▸ Instructions for the task
Reproduce, exactly as they appear, the line containing "turn ∈ load" and every line after it, ending with the last line of the records.

▸ Listed records
☆ ☆ ☆ ☆ ☆

theorem onlyUnit_micro_enc {s t : State} (h : takeTurn (.micro .enc) s = .next t) : OnlyUnit s .enc t := by
  have resting (hb : s.busy .enc = false) : OnlyUnit s .enc t := by
    rw [micro_resting hb] at h; cases h; exact .enc s.enc
  cases hst : s.enc.st with
  | idle => exact resting (by simp [State.busy, hst, EncSt.active])
  | eLoad => rw [micro_eLoad hst] at h; cases h; exact .enc _
  | eRinit => rw [micro_eRinit hst] at h; cases h; exact .enc _
  | eOuter => rw [micro_eOuter hst] at h; exact onlyUnit_of_withInputByte h fun b hb => by cases hb; exact .enc _
  | eCinit => rw [micro_eCinit hst] at h; cases h; exact .enc _
  | eCmp =>
    rw [micro_eCmp hst, execECmp] at h
    split_ifs at h
    · refine onlyUnit_of_withInputByte h fun b hb => ?_
      split_ifs at hb <;> cases hb <;> exact .enc _
    · cases h; exact .enc _
  | eEmit => rw [micro_eEmit hst, execEEmit] at h; split_ifs at h <;> cases h <;> exact .enc _
  | eAdv => rw [micro_eAdv hst] at h; cases h; exact .enc _
  | eRet => rw [micro_eRet hst] at h; cases h; exact .enc _
  | done => exact resting (by simp [State.busy, hst, EncSt.active])
  | fault => exact resting (by simp [State.busy, hst, EncSt.active])

theorem onlyUnit_micro_dec {s t : State} (h : takeTurn (.micro .dec) s = .next t) : OnlyUnit s .dec t := by
  have resting (hb : s.busy .dec = false) : OnlyUnit s .dec t := by
    rw [micro_resting hb] at h; cases h; exact .dec s.dec
  cases hst : s.dec.st with
  | idle => exact resting (by simp [State.busy, hst, DecSt.active])
  | dInit => rw [micro_dInit hst, execDInit] at h; split_ifs at h <;> cases h <;> exact .dec _
  | dRdcnt => rw [micro_dRdcnt hst] at h; exact onlyUnit_of_withInputByte h fun b hb => by cases hb; exact .dec _
  | dRdval => rw [micro_dRdval hst] at h; exact onlyUnit_of_withInputByte h fun b hb => by cases hb; exact .dec _
  | dLoop => rw [micro_dLoop hst] at h; cases h; exact .dec _
  | dAppend => rw [micro_dAppend hst, execDAppend] at h; split_ifs at h <;> cases h <;> exact .dec _
  | dNext => rw [micro_dNext hst] at h; cases h; exact .dec _
  | dRet => rw [micro_dRet hst] at h; cases h; exact .dec _
  | done => exact resting (by simp [State.busy, hst, DecSt.active])
  | fault => exact resting (by simp [State.busy, hst, DecSt.active])

theorem onlyUnit_takePair {s t : State} (h : takePair s = .next t) : OnlyUnit s .dec t := by
  rw [takePair] at h
  split_ifs at h
  · refine onlyUnit_of_withInputByte h fun count h => onlyUnit_of_withInputByte h fun value h => ?_
    simp only [runFetched, decode, decodePair16] at h
    split_ifs at h
    · cases h; exact .dec _
    · simp only [exec, execPair] at h
      split_ifs at h <;> cases h <;> exact .dec _
  · cases h; exact .dec s.dec

/-- The answer's next state is one in which the run is kept. -/
theorem KeepsRun.of_next {u : UnitId} {bytes : List Byte} {t : State} (h : KeepsRun u bytes (.next t)) :
    UnitRun u bytes t := by
  obtain ⟨t', heq, hrun⟩ := h
  cases heq
  exact hrun

/-- A micro-operation of a unit is a step of that unit. -/
theorem unitStep_micro {s t : State} (hinv : Inv s) {u : UnitId} (h : takeTurn (.micro u) s = .next t) :
    UnitStep u s t := by
  have rests (hb : s.busy u = false) : t = s := by rw [micro_resting hb] at h; cases h; rfl
  cases u with
  | enc => exact ⟨onlyUnit_micro_enc h, rests, fun hrun => (h ▸ keepsRun_micro_enc hrun hinv).of_next⟩
  | dec => exact ⟨onlyUnit_micro_dec h, rests, fun hrun => (h ▸ keepsRun_micro_dec hrun hinv).of_next⟩

/-- The pair word is a step of the decoder (41_decoder R164). -/
theorem unitStep_pair {s t : State} (hinv : Inv s) (h : takeTurn .pair s = .next t) : UnitStep .dec s t := by
  change takePair s = .next t at h
  refine ⟨onlyUnit_takePair h, fun hb => ?_, fun hrun => (h ▸ keepsRun_takePair hrun hinv).of_next⟩
  have hst : s.dec.st ≠ .dRdcnt := fun hst => by simp [State.busy, hst, DecSt.active] at hb
  rw [takePair, if_neg hst] at h
  cases h
  rfl

theorem exists_unitStep {s t : State} (hinv : Inv s) {turn : Turn} (hturn : IsUnitTurn turn)
    (h : takeTurn turn s = .next t) : ∃ u, UnitStep u s t := by
  rcases hturn with rfl | rfl | rfl
  · exact ⟨.enc, unitStep_micro hinv h⟩
  · exact ⟨.dec, unitStep_micro hinv h⟩
  · exact ⟨.dec, unitStep_pair hinv h⟩

theorem UnitStep.not_busy {u v : UnitId} {s t : State} (h : UnitStep v s t) (hrest : s.busy u = false) :
    t.busy u = false := by
  by_cases hv : v = u
  · subst hv; rw [h.rests hrest, hrest]
  · rw [(h.only.same hv).busy, hrest]

/-! ### The machine's own step -/

theorem popTurn_eq_withOrder (s : State) : s.popTurn = s.withOrder s.popTurn.agenda s.popTurn.nextUnit := by
  unfold State.popTurn
  cases s.agenda <;> rfl

/-- A step is the next turn at the state as it was; then the turn is off the order. -/
theorem step_eq_next_turn {s : State} (h : Inv s) :
    ∃ t, takeTurn s.nextTurn s = .next t ∧ Inv t ∧
      step s = .next (t.withOrder s.popTurn.agenda s.popTurn.nextUnit) := by
  obtain ⟨t, ht, hinv⟩ := answersInv_takeTurn h s.nextTurn
  refine ⟨t, ht, hinv, ?_⟩
  rw [step_eq h.cfg, popTurn_eq_withOrder, takeTurn_withOrder, ht, mapNext_next]
  rfl

theorem mem_of_mem_popTurn {s : State} {turn : Turn} (h : turn ∈ s.popTurn.agenda) : turn ∈ s.agenda := by
  unfold State.popTurn at h
  split at h
  · next hnil => exact h
  · next hcons => rw [hcons]; exact List.mem_cons_of_mem _ h

theorem isUnitTurn_nextTurn {s : State} (h : ∀ turn ∈ s.agenda, IsUnitTurn turn) : IsUnitTurn s.nextTurn := by
  unfold State.nextTurn
  split
  · exact isUnitTurn_micro _
  · next hcons => exact h _ (hcons ▸ List.mem_cons_self)

/-- A bound on the machine's own steps until the unit rests, with nothing on the agenda: every second one is the unit's
(70_reset_and_hazards R293, log 4). -/
def State.turnsLeft (u : UnitId) (s : State) : Nat := 2 * s.stepsLeft u - if s.nextUnit = u then 1 else 0

theorem turnsLeft_congr {u : UnitId} {s t : State} (h : SameUnit u s t) (hnext : t.nextUnit = s.nextUnit) :
    t.turnsLeft u = s.turnsLeft u := by
  simp only [State.turnsLeft, h.stepsLeft, hnext]

theorem stepsLeft_pos {u : UnitId} {s : State} (h : Inv s) (hbusy : s.busy u = true) : 0 < s.stepsLeft u := by
  obtain ⟨t, -, hlt⟩ := leavesFewer_micro h hbusy
  omega

theorem not_busy_of_turnsLeft {u : UnitId} {s : State} (h : Inv s) (hleft : s.turnsLeft u = 0) : s.busy u = false := by
  rw [Bool.eq_false_iff]
  intro hbusy
  have := stepsLeft_pos h hbusy
  rw [State.turnsLeft] at hleft
  split_ifs at hleft <;> omega

/-- A unit's own step uses up a step, where there is one. -/
theorem stepsLeft_micro {u : UnitId} {s t : State} (h : Inv s) (ht : takeTurn (.micro u) s = .next t) :
    t.stepsLeft u ≤ s.stepsLeft u - 1 := by
  cases hb : s.busy u with
  | true =>
    obtain ⟨t', ht', hlt⟩ := leavesFewer_micro h hb
    cases ht.symm.trans ht'
    omega
  | false => rw [(unitStep_micro h ht).rests hb, stepsLeft_of_resting hb]

/-- With nothing on the agenda every step of the machine brings the unit nearer to its rest. -/
theorem turnsLeft_step {u : UnitId} {s t : State} (h : Inv s) (hagenda : s.agenda = [])
    (hstep : step s = .next t) : t.turnsLeft u ≤ s.turnsLeft u - 1 := by
  obtain ⟨t', ht', -, hstep'⟩ := step_eq_next_turn h
  rw [nextTurn_nil s hagenda] at ht'
  rw [popTurn_nil s hagenda, hstep, Host.Outcome.next.injEq] at hstep'
  subst hstep'
  by_cases hu : s.nextUnit = u
  · subst hu
    have hother : s.nextUnit.other ≠ s.nextUnit := (unitId_ne_other _).symm
    have hfewer := stepsLeft_micro h ht'
    show 2 * t'.stepsLeft _ - (if s.nextUnit.other = s.nextUnit then 1 else 0) ≤ _
    rw [if_neg hother, State.turnsLeft, if_pos rfl]
    omega
  · have hsame : SameUnit u s t' := (unitStep_micro h ht').only.same hu
    have hother : s.nextUnit.other = u := (eq_other_of_ne (Ne.symm hu)).symm
    show 2 * t'.stepsLeft _ - (if s.nextUnit.other = u then 1 else 0) ≤ _
    rw [if_pos hother, State.turnsLeft, if_neg hu, hsame.stepsLeft]
    omega

end Sys2Proof.Machine
end

section
/-! ## 30_encoding R103, 42_host_operations R193: the host's moves -/

namespace Sys2Proof.Machine

/-! ### What the host writes to a unit at rest (42_host_operations R181 to R183) -/

section
variable {s : State} {u : UnitId} (hrest : s.busy u = false)
include hrest

theorem writeIbuf_of_resting {k : Nat} (hk : k < s.cfg.inCap u) (b : Byte) :
    OnlyUnit s u (s.writeIbuf u k b) ∧ (s.writeIbuf u k b).busy u = false ∧ (s.writeIbuf u k b).ilen u = s.ilen u ∧
      ∀ k', (s.writeIbuf u k b).byteAt (.input u) k' = if k' = k then b else s.byteAt (.input u) k' := by
  have hbyte (m : Memory) (c : Byte) (k' : Nat) :
      ((Memory.write m k b).find k').getD c = if k' = k then b else (m.find k').getD c := by
    rw [Memory.find_write]; split_ifs <;> rfl
  cases u with
  | enc => rw [writeIbuf_enc hrest hk]; exact ⟨.enc _, hrest, rfl, fun k' => hbyte ..⟩
  | dec => rw [writeIbuf_dec hrest hk]; exact ⟨.dec _, hrest, rfl, fun k' => hbyte ..⟩

theorem writeIlen_of_resting {n : Word32} (hn : n.toNat ≤ s.cfg.inCap u) :
    OnlyUnit s u (s.writeIlen u n) ∧ (s.writeIlen u n).busy u = false ∧ (s.writeIlen u n).ilen u = n.toNat ∧
      ∀ k, (s.writeIlen u n).byteAt (.input u) k = s.byteAt (.input u) k := by
  cases u with
  | enc => rw [writeIlen_enc hrest hn]; exact ⟨.enc _, hrest, rfl, fun k => rfl⟩
  | dec => rw [writeIlen_dec hrest hn]; exact ⟨.dec _, hrest, rfl, fun k => rfl⟩

/-- A start begins a run on the unit's input (42_host_operations R183). -/
theorem start_of_resting : OnlyUnit s u (s.start u) ∧ UnitRun u (s.input u) (s.start u) := by
  cases u with
  | enc => rw [start_enc hrest]; exact ⟨.enc _, rfl, trivial⟩
  | dec => rw [start_dec hrest]; exact ⟨.dec _, rfl, trivial⟩

end

namespace Script

/-! ### The writes of a `LOAD`, in any order -/

theorem mem_load {u : UnitId} {bytes : List Byte} {turn : Turn} :
    turn ∈ load u bytes ↔ (∃ k b, bytes[k]? = some b ∧ turn = .call (.wrIbuf u k b)) ∨
      turn = .call (.wrIlen u (zext32 bytes.length)) := by
  simp only [load, List.mem_append, List.mem_map, List.mem_singleton, Prod.exists, List.mem_zipIdx_iff_getElem?]
  refine or_congr_left ⟨fun ⟨b, k, hb, ht⟩ => ⟨k, b, hb, ht.symm⟩, fun ⟨k, b, hb, ht⟩ => ⟨b, k, hb, ht.symm⟩⟩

☆ ☆ ☆ ☆ ☆

▸ Result below
    turn ∈ load u bytes ↔ (∃ k b, bytes[k]? = some b ∧ turn = .call (.wrIbuf u k b)) ∨
      turn = .call (.wrIlen u (zext32 bytes.length)) := by
  simp only [load, List.mem_append, List.mem_map, List.mem_singleton, Prod.exists, List.mem_zipIdx_iff_getElem?]
  refine or_congr_left ⟨fun ⟨b, k, hb, ht⟩ => ⟨k, b, hb, ht.symm⟩, fun ⟨k, b, hb, ht⟩ => ⟨b, k, hb, ht.symm⟩⟩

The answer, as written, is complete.